1. UTF-8 is preferred because it is more byte-efficient and covers all the ASCII characters, emojis. Most of the dataset are stored in UTF-8, hence it is compatible to train too

2. Some UTF-8 characters use multiple bytes, but as this is decoding one byte at a time, it is erroneous.
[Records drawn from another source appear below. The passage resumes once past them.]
-- ==== Sys2Proof/Machine/Recover.lean ====
section
/-! DEFINITION. The FRS (R405 to R422): accepting faults, the fault queue, the rungs; block reset (R414), dry-down (R425 to R429),
the fault record (R429), and the commands and events that lead there. -/

namespace Sys2Proof.Machine

/-! ## The fault record (Table 16.7) -/

/-- The record of an event of a kind. -/
def recordBytesOf (s : State) (kind : Nat) (entry : List Word) : Bytes :=
  toLE 0x44524346 4 ++ [0x01] ++ toLE kind 1 ++ toLE s.lcc.state 1 ++ [0] ++ toLE s.aon.time.toNat 8 ++ toLE s.frs.resetCount 4
    ++ zeros 12 ++ bslice (bytesOf entry) 0 32

/-- KIND of the record in place. -/
def recordKind (s : State) : Nat := leField s.frs.record 5 1

/-- The record written; none replaces one of KIND dry-down (R429). -/
def writeRecord (s : State) (kind : Nat) (entry : List Word) : State :=
  if recordKind s = 4 then s else { s with frs := { s.frs with record := recordBytesOf s kind entry } }

/-! ## The fault queue (R419 to R421) -/

/-- One 32 B entry mirrored to the ring (R420). -/
def mirrorEntry (s : State) (i : Nat) (e : List Word) : State :=
  if !s.frs.ringEnable then s
  else
    let a := s.frs.ring + BitVec.ofNat 64 (32 * i)
    if s.frs.ringSpace = 0 then (writeAt s .hub 0 0 a (bytesOf e) .block).1
    else if s.frs.ringSpace = 1 then (writeAt s .host 0 0 a (bytesOf e) .block).1
    else s

/-- Class of a fault code (R421). -/
def faultClass (code : BitVec 8) : Nat :=
  let n := code.toNat
  if n < 0x10 then 0 else if n < 0x30 then 1 else if n < 0x40 then 2 else if n < 0x50 then 3 else if n < 0x60 then 4
  else if n < 0x70 then 5 else if n < 0x80 then 6 else 7

/-- Context ID of a fault (R421). -/
def contextId (s : State) (f : Raised) : Word :=
  match f.session with
  | some i => handle s { type := .session, index := i }
  | none => 0xF0000000 + BitVec.ofNat 32 f.accord

/-- A fault that finds the queue full, counted (R421). -/
def countLost (s : State) (f : Raised) : State :=
  let r := s.frs
  let c := contextId s f
  let k := faultClass f.code
  { s with frs := { r with
    lostClass := (List.range 8).map fun i => if i = k then satAdd 16 ((r.lostClass[i]?).getD 0) 1 else (r.lostClass[i]?).getD 0
    lostTotal := satAdd 32 r.lostTotal 1
    lostLast := c
    lostFirst := if r.lostFirst = 0 then c else r.lostFirst
    lostMap := match f.session with
      | some i => if r.lostMap.contains i then r.lostMap else r.lostMap ++ [i]
      | none => r.lostMap } }

/-- An ordinary entry written at TAIL, or the fault counted as lost. -/
def recordFault (s : State) (f : Raised) (rung : Option Nat) : State :=
  let r := s.frs
  if r.entries.length ≥ 255 then countLost s f
  else
    let e := faultEntry s f rung r.phase
    let next := if r.tail + 1 = 255 then 0 else r.tail + 1
    mirrorEntry { s with frs := { r with entries := tset r.entries r.tail e, tail := next
                                         phase := if r.tail + 1 = 255 then !r.phase else r.phase } } r.tail e

/-- The words of entry 255 (Table 16.5). -/
def overflowWords (phase : Bool) (o : Word × Word × Nat × List Nat) : List Word :=
  let cls (i : Nat) : Nat := (o.2.2.2[i]?).getD 0
  [pack [(b2n phase, 31), (0xFF, 0)], o.1, o.2.1, BitVec.ofNat 32 o.2.2.1]
    ++ (List.range 4).map fun k => pack [(cls (2 * k + 1), 16), (cls (2 * k), 0)]

/-- The counts of lost faults moved into entry 255 (R421). -/
def moveLost (s : State) : State :=
  let r := s.frs
  if r.lostTotal = 0 then s
  else
    let o : Word × Word × Nat × List Nat := match r.overflow with
      | none => (r.lostFirst, r.lostLast, r.lostTotal, r.lostClass)
      | some o => (o.1, r.lostLast, satAdd 32 o.2.2.1 r.lostTotal
        , (List.range 8).map fun i => satAdd 16 ((o.2.2.2[i]?).getD 0) ((r.lostClass[i]?).getD 0))
    let phase := if r.overflow.isNone then !r.ovPhase else r.ovPhase
    mirrorEntry { s with frs := { r with overflow := some o, ovPhase := phase, lostFirst := 0, lostLast := 0, lostTotal := 0
                                         lostClass := List.replicate 8 0 } } 255 (overflowWords phase o)

/-- Distance of index `i` from the ring head. -/
def ringDist (s : State) (i : Nat) : Nat := (i + 255 - s.frs.head) % 255

/-- FAULT_ACK (R420). -/
def faultAckEff (_id : Nat) (c : Started) (s : State) : Eff :=
  let i := (wd c.words 8).toNat
  if i = 255 then
    if s.frs.overflow.isSome then .good { s with frs := { s.frs with overflow := none } } else .fail .badOperand s
  else if (tget s.frs.entries i).isNone then .fail .badOperand s
  else
    let d := ringDist s i
    let kept := s.frs.entries.filter fun e => d < ringDist s e.1
    .good (moveLost { s with frs := { s.frs with entries := kept, head := if i + 1 = 255 then 0 else i + 1 } })

/-- FAULT_ACK. -/
def execFaultAck (q : Nat) (s : State) : Host.Outcome State Fault Refusal := runCommand 0x49 q faultAckEff s

/-! ## Choosing a rung (R410) -/

/-- Tenant accords with a channel of stack `n`. -/
def accordsOfStack (s : State) (n : Nat) : List Nat :=
  (s.accords.filter fun a => a.1 ≥ 2 && a.2.state != .free
    && s.channels.any fun c => c.1 / 32 == n && c.2.owners.contains a.1).map (·.1)

/-- The rungs that a fault takes, and the number its entry reports. (DEDUCED, log entry 36) -/
def chooseRung (s : State) (f : Raised) : Option Nat × List Due :=
  let entry := faultEntry s f f.rung false
  let world := (f.session.bind (tget s.sessions ·)).map (·.world)
  match f.rung with
  | none => (none, [])
  | some 0 => match f.session with
    | some i => (some 0, [.rung0 i])
    | none => (none, [])
  | some 1 => match f.ref with
    | some u => (some 1, [.rung1 u])
    | none => (none, [])
  | some 2 =>
    if f.code = 0x1B ∧ f.unit = unitMpe then (some 2, (accordsOfStack s f.inst).map .rung2)
    else match f.session, world with
      | some i, some w =>
        if w ≠ .tenant ∨ f.accord < 2 then (some 0, [.rung0 i]) else (some 2, [.rung2 f.accord])
      | _, _ => if f.accord < 2 then (none, []) else (some 2, [.rung2 f.accord])
  | some 3 => (some 3, [.rung3 entry])
  | some 4 => (some 4, [.rung4 entry])
  | some _ => (some 5, [.rung5 entry])

/-! ## Zeroization and the end of a grant -/

/-- Key commands in flight end ABORTED (Table 5.10). -/
def abortKeyCommands (s : State) : State :=
  ((s.started.filter fun e => 0x28 ≤ opOf e.2.words && opOf e.2.words ≤ 0x2C).map (·.1)).foldl
    (fun s id => finish s id .aborted 0 0) s

/-- R147 on ZEROIZE_ALL and at dry-down entry: slots 16 to 255, the context cache and the engine keys; the GCE's jobs
end (R354). -/
def zeroizeAll (s : State) : State :=
  let s := abortJobs (abortKeyCommands (zeroizeKeys s))
  { s with bonds := tmap s.bonds fun _ b =>
      { b with root := [], rxRoot := [], nextRoot := none, oldRx := none, oldTx := none } }

/-- The watches that run end ABORTED (R379). -/
def abortWatches (s : State) : State :=
  let ids := (s.started.filter fun e => e.2.wait == .watch).map (·.1)
  ids.foldl (fun s id => finish s id .aborted 0 0) { s with dbg := { s.dbg with holding := none } }

/-- A debug grant ends (R379): its session is aborted, its watch ends, and a stopped block goes on unless a scan has run. -/
def endGrant (s : State) : State :=
  match s.dbg.grant with
  | none => s
  | some g =>
    let s := haltSession (abortWatches s) g.session
    { s with dbg := { s.dbg with grant := none
                                 stop := if s.dbg.stop = .scanned then .scanned else .running } }

/-- POWER_STATE commands that wait for the return to B0 (R441). -/
def endSleep (s : State) (source : Nat) : State :=
  let ids := (s.started.filter fun e => match e.2.wait with
    | .wakeUp _ => true
    | _ => false).map (·.1)
  ids.foldl (fun s id => finish s id .ok 0 (pack [(source, 16), (s.pwr.last, 0)])) s

/-! ## Dry-down (R425, R426) -/

/-- Every port DISABLED and every stream gone: what they held is answered ERROR. -/
def dryPorts (s : State) : State :=
  s.ports.foldl
    (fun s p =>
      let lost := portReqs p.2
      let s := updPort s p.1 fun x => { x with streams := [], tx := [], heldReqs := [], gwIn := [], gwOpen := [], gwSent := [], egress := [] }
      let s := setPortState s p.1 .disabled
      lost.foldl (fun s r => answer s r (some .lost) []) s) s

/-- Every bounce record in progress ends ABORTED. -/
def dryRecords (s : State) : State :=
  let s := ((bounceCmds s).map (·.1)).foldl (fun s id => finish s id .aborted 0 0) s
  { s with hpe := { s.hpe with active := [] } }

/-- BLOCK_RESET attached to every fence that `f` selects (R414, R426); one already in ERROR counts it. -/
def failAllFences (s : State) (f : Fence → Bool) : State :=
  let s := applyFences s
  applyFences ((s.fences.filter fun e => f e.2).foldl (fun s e => frsFenceError s e.1 0x0E) s)

/-- Dry-down wakes the block to B0 over the wires of R21 (R442); after B3 the KSF derives its base slots again (R147). -/
def dryWake (s : State) : State :=
  let s := if s.pwr.current = 3 ∨ s.pwr.entering = some 3 then loadLayers (loadRoots s) else s
  endSleep { s with pwr := { s.pwr with current := 0, entering := none, entry := none, vidReq := none, waking := none
                                        vid := vidCode s 0 } } 0x1FF

/-- Dry-down entered for a cause, once. (DEDUCED, log entry 14) -/
def enterDry (s : State) (code : BitVec 8) (unit : BitVec 4) : State :=
  if inDry s then s
  else
    let f : Raised := { code := code, unit := unit }
    let entry := faultEntry s f none false
    let s := raise s f
    let s := { s with frs := { s.frs with dryDown := some code, due := [] } }
    let s := endGrant s
    let s := { s with dbg := { s.dbg with stop := .running } }
    let s := dryWake s
    let s := dryRecords (dryPorts (zeroizeAll s))
    failAllFences (writeRecord s 4 entry) fun _ => true

/-! ## FAULT_ACCEPT -/

/-- A rung that falls into one under way is absorbed (R417). -/
def absorbed (s : State) (d : Due) : Bool :=
  match d with
  | .rung0 i => (tget s.sessions i).any fun x => x.world == .tenant && (getAccord s x.accord).state == .retiring
  | .rung2 a => (getAccord s a).state == .retiring
  | _ => false

/-- The fault attached to its fence (R408). (DEDUCED, log entry 36) -/
def attachFault (s : State) (f : Raised) : State :=
  match f.fence, f.fenceCode with
  | some i, some c => frsFenceError s i c
  | _, _ => s

/-- A capstone failure noted; the second stack's takes the block into dry-down (R209, R425). (DEDUCED, log entry 36) -/
def noteCapstone (s : State) (f : Raised) : State :=
  if f.code = 0x1B ∧ f.unit = unitMpe ∧ !s.frs.capFailed.contains f.inst then
    let s := { s with frs := { s.frs with capFailed := s.frs.capFailed ++ [f.inst] } }
    if s.frs.capFailed.length ≥ 2 then enterDry s 0x7A unitAon else s
  else s

/-- One fault accepted: attached, recorded, and its rung chosen (R407 to R410, R417, R419 to R422). (DEDUCED, log entry 36) -/
def acceptFault (s : State) (f : Raised) : State :=
  let s := attachFault s f
  let (n, ds) := chooseRung s f
  let s := recordFault s f n
  let ds := ds.filter fun d => !absorbed s d
  noteCapstone { s with frs := { s.frs with due := s.frs.due ++ ds } } f
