/-- GET_CERTIFICATE: the portion asked for, with its length and what remains. -/
def certificateRequest (t : Transport) (slot : BitVec 8) (offset length : BitVec 16) (s : State) : State :=
  negotiated s t fun s =>
    let c := slotChain s
    if slot ≠ 0 ∨ offset.toNat ≥ c.length then replyError s t errInvalid
    else
      let n := Nat.min length.toNat (c.length - offset.toNat)
      reply s t 0x82 (slot :: toLE offset.toNat 2 ++ toLE length.toNat 2) 0x02
        (slot :: toLE n 2 ++ toLE (c.length - offset.toNat - n) 2 ++ bslice c offset.toNat n)

/-- GET_CERTIFICATE. -/
def execGetCertificate (t : Transport) (slot : BitVec 8) (offset length : BitVec 16) (s : State) :
    Host.Outcome State Fault Refusal := serveOrTake t 5 0x02 (Config.spdmMessage 0x82 (slot :: toLE offset.toNat 2 ++ toLE length.toNat 2)) (certificateRequest t slot offset length) s

/-! ## Signed responses -/

/-- A response that carries a fresh nonce and the signing layer's ECDSA signature over the exchange; the transcript
hash stays open
to GET_PQ_SIGNATURE (R394). Without randomness there is none (R145). (PRESUMED, log entry 24) -/
def signedReply (s : State) (t : Transport) (req : Nat) (args : Bytes) (code : Nat) (body : Bytes) : State :=
  if noEntropy s then replyError s t errUnspecified
  else
    let (s, nonce) := drawFresh s 32
    let x := getSpdm s t
    let body := body ++ nonce
    let h := Config.spdmHash code (x.transcript ++ Config.spdmMessage req args ++ Config.spdmMessage code body)
    let s := reply s t req args code (body ++ signEc s (Config.spdmSigned code h))
    setSpdm s t { getSpdm s t with pending := some h }

/-- CHALLENGE: CHALLENGE_AUTH with the digest of the slot 0 chain. -/
def challengeRequest (t : Transport) (nonce : BitVec 256) (s : State) : State :=
  negotiated s t fun s => signedReply s t 0x83 (toLE nonce.toNat 32) 0x03 (sha384 (slotChain s))

/-- CHALLENGE. -/
def execChallenge (t : Transport) (nonce : BitVec 256) (s : State) : Host.Outcome State Fault Refusal :=
  serveOrTake t 6 0x03 (Config.spdmMessage 0x83 (toLE nonce.toNat 32)) (challengeRequest t nonce) s

/-! ## Measurements (R395, Table 15.5) -/

/-- SHA-384 of a section in force; of a section that no slot holds, open. (DESIGN CHOICE, log entry 53) -/
def sectionDigest (k : Nat) : Option Bytes → Bytes
  | some b => sha384 b
  | none => (List.range 48).map fun i => Config.absentDigest (48 * k + i)

/-- Local indexes and global IDs of the LIVE tenant accords; none in dry-down (R396). -/
def liveAccords (s : State) : List (Nat × Word) :=
  if inDry s then []
  else ((List.range 1024).filter fun a => 2 ≤ a && (getAccord s a).state == .live).map fun a => (a, (getAccord s a).gid)

/-- SPDM type and content of an index; none where it does not apply. -/
def measurement (s : State) (index : Nat) : Option (Nat × Bytes) :=
  match index with
  | 0x01 => some (0, romDigest)
  | 0x02 => some (2, toLE s.lcc.state 1 ++ toLE s.lcc.count 1 ++ zeros 2 ++ serialBytes s)
  | 0x03 =>
    if s.cfg.recovery then none
    else
      let v := s.fwVersion.toNat
      some (1, toBE s.cfg.fwDigest.toNat 48 ++ toLE s.cfg.svn.toNat 1 ++ toLE (v / 2 ^ 24) 1 ++ toLE (v / 2 ^ 16) 1 ++ zeros 1
        ++ toLE v 2 ++ zeros 2)
  | 0x04 =>
    if s.cfg.recovery then none
    else
      let seq := (if s.cfg.selected then s.cfg.seqB else s.cfg.seqA).getD 0
      some (3, toLE (b2n s.cfg.selected) 1 ++ zeros 3 ++ toLE seq.toNat 4 ++ sectionDigest 0 s.cfg.trust
        ++ sectionDigest 1 s.cfg.policy)
  | 0x05 => some (2, toLE s.otp.ownerDigest.toNat 48)
  | 0x06 =>
    if s.cfg.recovery ∨ (getSlot s 8).state ≠ .live ∨ (getSlot s 9).state ≠ .live ∨ (s.lcc.state ≠ 6 ∧ s.lcc.state ≠ 7) then none
    else some (4, bslice (Config.ecdhPublic (getSlot s 8).key) 0 96 ++ bslice (Config.kemPublic (getSlot s 9).key) 0 1568)
  | 0x07 =>
    some (2, toLE (readHub s .mgmt 0x10).toNat 4 ++ toLE (readHub s .mgmt 0x14).toNat 4
      ++ toLE (b2n (inDry s) + 2 * b2n s.cfg.recovery) 4)
  | 0x08 => some (4, bslice s.frs.record 0 64)
  | 0x10 =>
    if s.cfg.recovery then none
    else
      let l := liveAccords s
      some (4, toLE l.length 2 ++ zeros 2 ++ l.flatMap fun a => toLE a.2.toNat 4)
  | _ => none

/-- Every index of Table 15.5. -/
def allIndexes : List Nat := [0x01, 0x02, 0x03, 0x04, 0x05, 0x06, 0x07, 0x08, 0x10]

/-- The measurement block of an index, as a raw bit stream (DSP0274). -/
def measurementBlock (s : State) (index : Nat) : Option Bytes :=
  (measurement s index).map fun m =>
    toLE index 1 ++ [0x01] ++ toLE (m.2.length + 3) 2 ++ toLE (0x80 + m.1) 1 ++ toLE m.2.length 2 ++ m.2

/-- Blocks that a request names; none for an index that does not apply. Index 0 asks for their number only. -/
def blocksFor (s : State) (index : Nat) : Option (Nat × Bytes) :=
  let all := allIndexes.filterMap (measurementBlock s)
  if index = 0 then some (all.length, [])
  else if index = 0xFF then some (all.length, all.flatten)
  else (measurementBlock s index).map fun b => (1, b)

/-- What a GET_MEASUREMENTS request holds. -/
def measurementArgs (index : BitVec 8) (signed : Bool) (nonce : BitVec 256) : Bytes :=
  [index, if signed then 1 else 0] ++ (if signed then toLE nonce.toNat 32 else [])

/-- GET_MEASUREMENTS. A state that offers no signature answers the unsigned form only. -/
def measurementsRequest (t : Transport) (index : BitVec 8) (signed : Bool) (nonce : BitVec 256) (s : State) : State :=
  let s := clearPending s t
  let args := measurementArgs index signed nonce
  if signed ∧ !fullOffer s then replyError s t errUnsupported
  else if (getSpdm s t).stage < 3 then replyError s t errUnexpected
  else match blocksFor s index.toNat with
    | none => replyError s t errInvalid
    | some (n, d) =>
      let body := toLE n 1 ++ toLE d.length 3 ++ d
      if signed then signedReply s t 0xE0 args 0x60 body else reply s t 0xE0 args 0x60 body

/-- After a peer's last request of R245 step 1, its attestation of this chip is over. -/
def afterMeasurements (t : Transport) (s : State) : State :=
  match t with
  | .bond _ src => (match handshakeWith s src with
      | some b => if (getBond s b).spdm.pending.isSome then attestationServed s b else s
      | none => s)
  | _ => s

/-- GET_MEASUREMENTS. -/
def execGetMeasurements (t : Transport) (index : BitVec 8) (signed : Bool) (nonce : BitVec 256) (s : State) :
    Host.Outcome State Fault Refusal :=
  serveOrTake t 7 0x60 (Config.spdmMessage 0xE0 (measurementArgs index signed nonce))
    (fun s => afterMeasurements t (measurementsRequest t index signed nonce s)) s

/-! ## Secured sessions (R398, R402) -/

/-- ExchangeData of a KEY_EXCHANGE request (DSP0274). -/
def exchangeData (request : Bytes) : Bytes := bslice request 40 96

/-- What KEY_EXCHANGE_RSP tells of the session: the heartbeat period of 10 s (Table 15.3) and MutAuthRequested (R398). -/
def exchangeTerms : Bytes := [0x0A, 0x01]

/-- KEY_EXCHANGE: a key pair is drawn, the secret agreed and the response signed; at most one session exists. Its signature is none that
GET_PQ_SIGNATURE repeats (Table 15.4). -/
def keyExchangeRequest (t : Transport) (request : Bytes) (s : State) : State :=
  onI3c s t fun s =>
    if s.mgmt.sec ≠ .none then replyError s t errSessionLimit
    else if noEntropy s then replyError s t errUnspecified
    else
      let (s, seed) := drawFresh s 56
      match Config.ecdhX seed (exchangeData request) with
      | none => replyError s t errInvalid
      | some secret =>
        let s := clearPending (signedReply s t 0xE4 request 0x64 (exchangeTerms ++ bslice (Config.ecdhPublic seed) 0 96)) t
        { s with mgmt := { s.mgmt with sec := .exchanged, dhe := secret } }

/-- KEY_EXCHANGE. -/
def execKeyExchange (t : Transport) (request : Bytes) (s : State) : Host.Outcome State Fault Refusal :=
  serveRequest t (Config.spdmMessage 0xE4 request) (keyExchangeRequest t request) s

/-- A failed check: the session ends with DecryptError. -/
def failSession (s : State) (t : Transport) : State := replyError (endMgmtSession s) t errDecrypt

/-- Signature of a FINISH request, and its verify data (DSP0274). -/
def finishSignature (request : Bytes) : Bytes := bslice request 4 96
/-- Verify data. -/
def finishMac (request : Bytes) : Bytes := bslice request 100 48
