-- ==== Sys2Proof/Safety.lean ====
section
/-! DEFINITION. The terms in which claims about the block are stated: a hub command that begins, how it ends or waits, and the
invariants of the block. -/

namespace Sys2Proof.Machine

/-- Command `id` of queue `q` completed over a state that holds its effect (R101, R104); `after` is what the row does last. -/
def ended (after : State → State) (q id : Nat) (st : Status) (detail result : Word) (v : State) : State :=
  after (drainFailed (finish v id st detail result) q)

/-- Command `id` of queue `q` left waiting for `w`, over a state that holds its effect so far. -/
def pends (after : State → State) (q id : Nat) (w : Wait) (v : State) : State :=
  after (drainFailed (setWait v id w) q)

/-- A step's answer is the next state `t`. -/
def Answers (o : Host.Outcome State Fault Refusal) (t : State) : Prop := o = .next t

/-- The event controller is up to date with the block (R436, R439): no pulse is left over, the input of every configured source
is held as it stands, and a level source counts as told only while its input is true. -/
def EventsCurrent (s : State) : Prop :=
  s.bec.pulses = [] ∧
  ∀ e ∈ s.bec.cfg, s.bec.inputs.contains e.1 = level s e.1 ∧ (s.bec.told.contains e.1 = true → level s e.1 = true)

/-- What a request that a stamp unit refuses leaves (R23, R29): ERROR under its tag, with zeros for a read, and one fault of code `code`
that names the core group; it reaches no memory. -/
def StampRefused (s : State) (cg : Nat) (r : ComputeReq) (code : BitVec 8) (v : State) : Prop :=
  (∃ d, v.responses = s.responses ++ [(cg, r.tag, 1, d)] ∧ (memOpOf r.op = .readLine → d = zeros 64) ∧
    (memOpOf r.op = .readStretcher → d = zeros 256)) ∧
  (∃ f, v.frs.raised = s.frs.raised ++ [f] ∧ f.code = code ∧ f.cg = some cg) ∧
  { v with responses := s.responses, frs := s.frs, cores := s.cores, draws := s.draws } = s

/-- `t` is `s` but for the event controller. -/
def OnlyEvents (s t : State) : Prop := { t with bec := s.bec } = s

/-- Nothing outside the island has to be told of a block reset (R414): no fence is mirrored, no fence update waits and no bind does. -/
def ResetsPlainly (s : State) : Prop :=
  (∀ e ∈ s.fences, e.2.mirror = none) ∧ s.fenceReady = [] ∧ ∀ k i, (getRes s k i).pending = none

end Sys2Proof.Machine
end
It should decode all at once

3. é decodes into two bytes

In [8]:
test_str = "hello there"
s = test_str.encode("utf-8")
print(s)

b'hello there'


In [9]:
print(type(s))

<class 'bytes'>


In [10]:
test_str = "hello\x00 there      "
s = test_str.encode("utf-8")
"".join([bytes([k]).decode("utf-8") for k in list(s)])

'hello\x00 there      '

In [11]:
print(bytes([104, 101, 108, 108]).decode())

hell


In [12]:
bytes([104,101])
bytes([104])

b'h'

In [13]:
def decode_utf8_bytests_to_str_wrong(bytestring: bytes) -> str:
    return "".join([bytes([b]).decode("utf-8") for b in bytestring])

decode_utf8_bytests_to_str_wrong("\x00helloé".encode("utf-8"))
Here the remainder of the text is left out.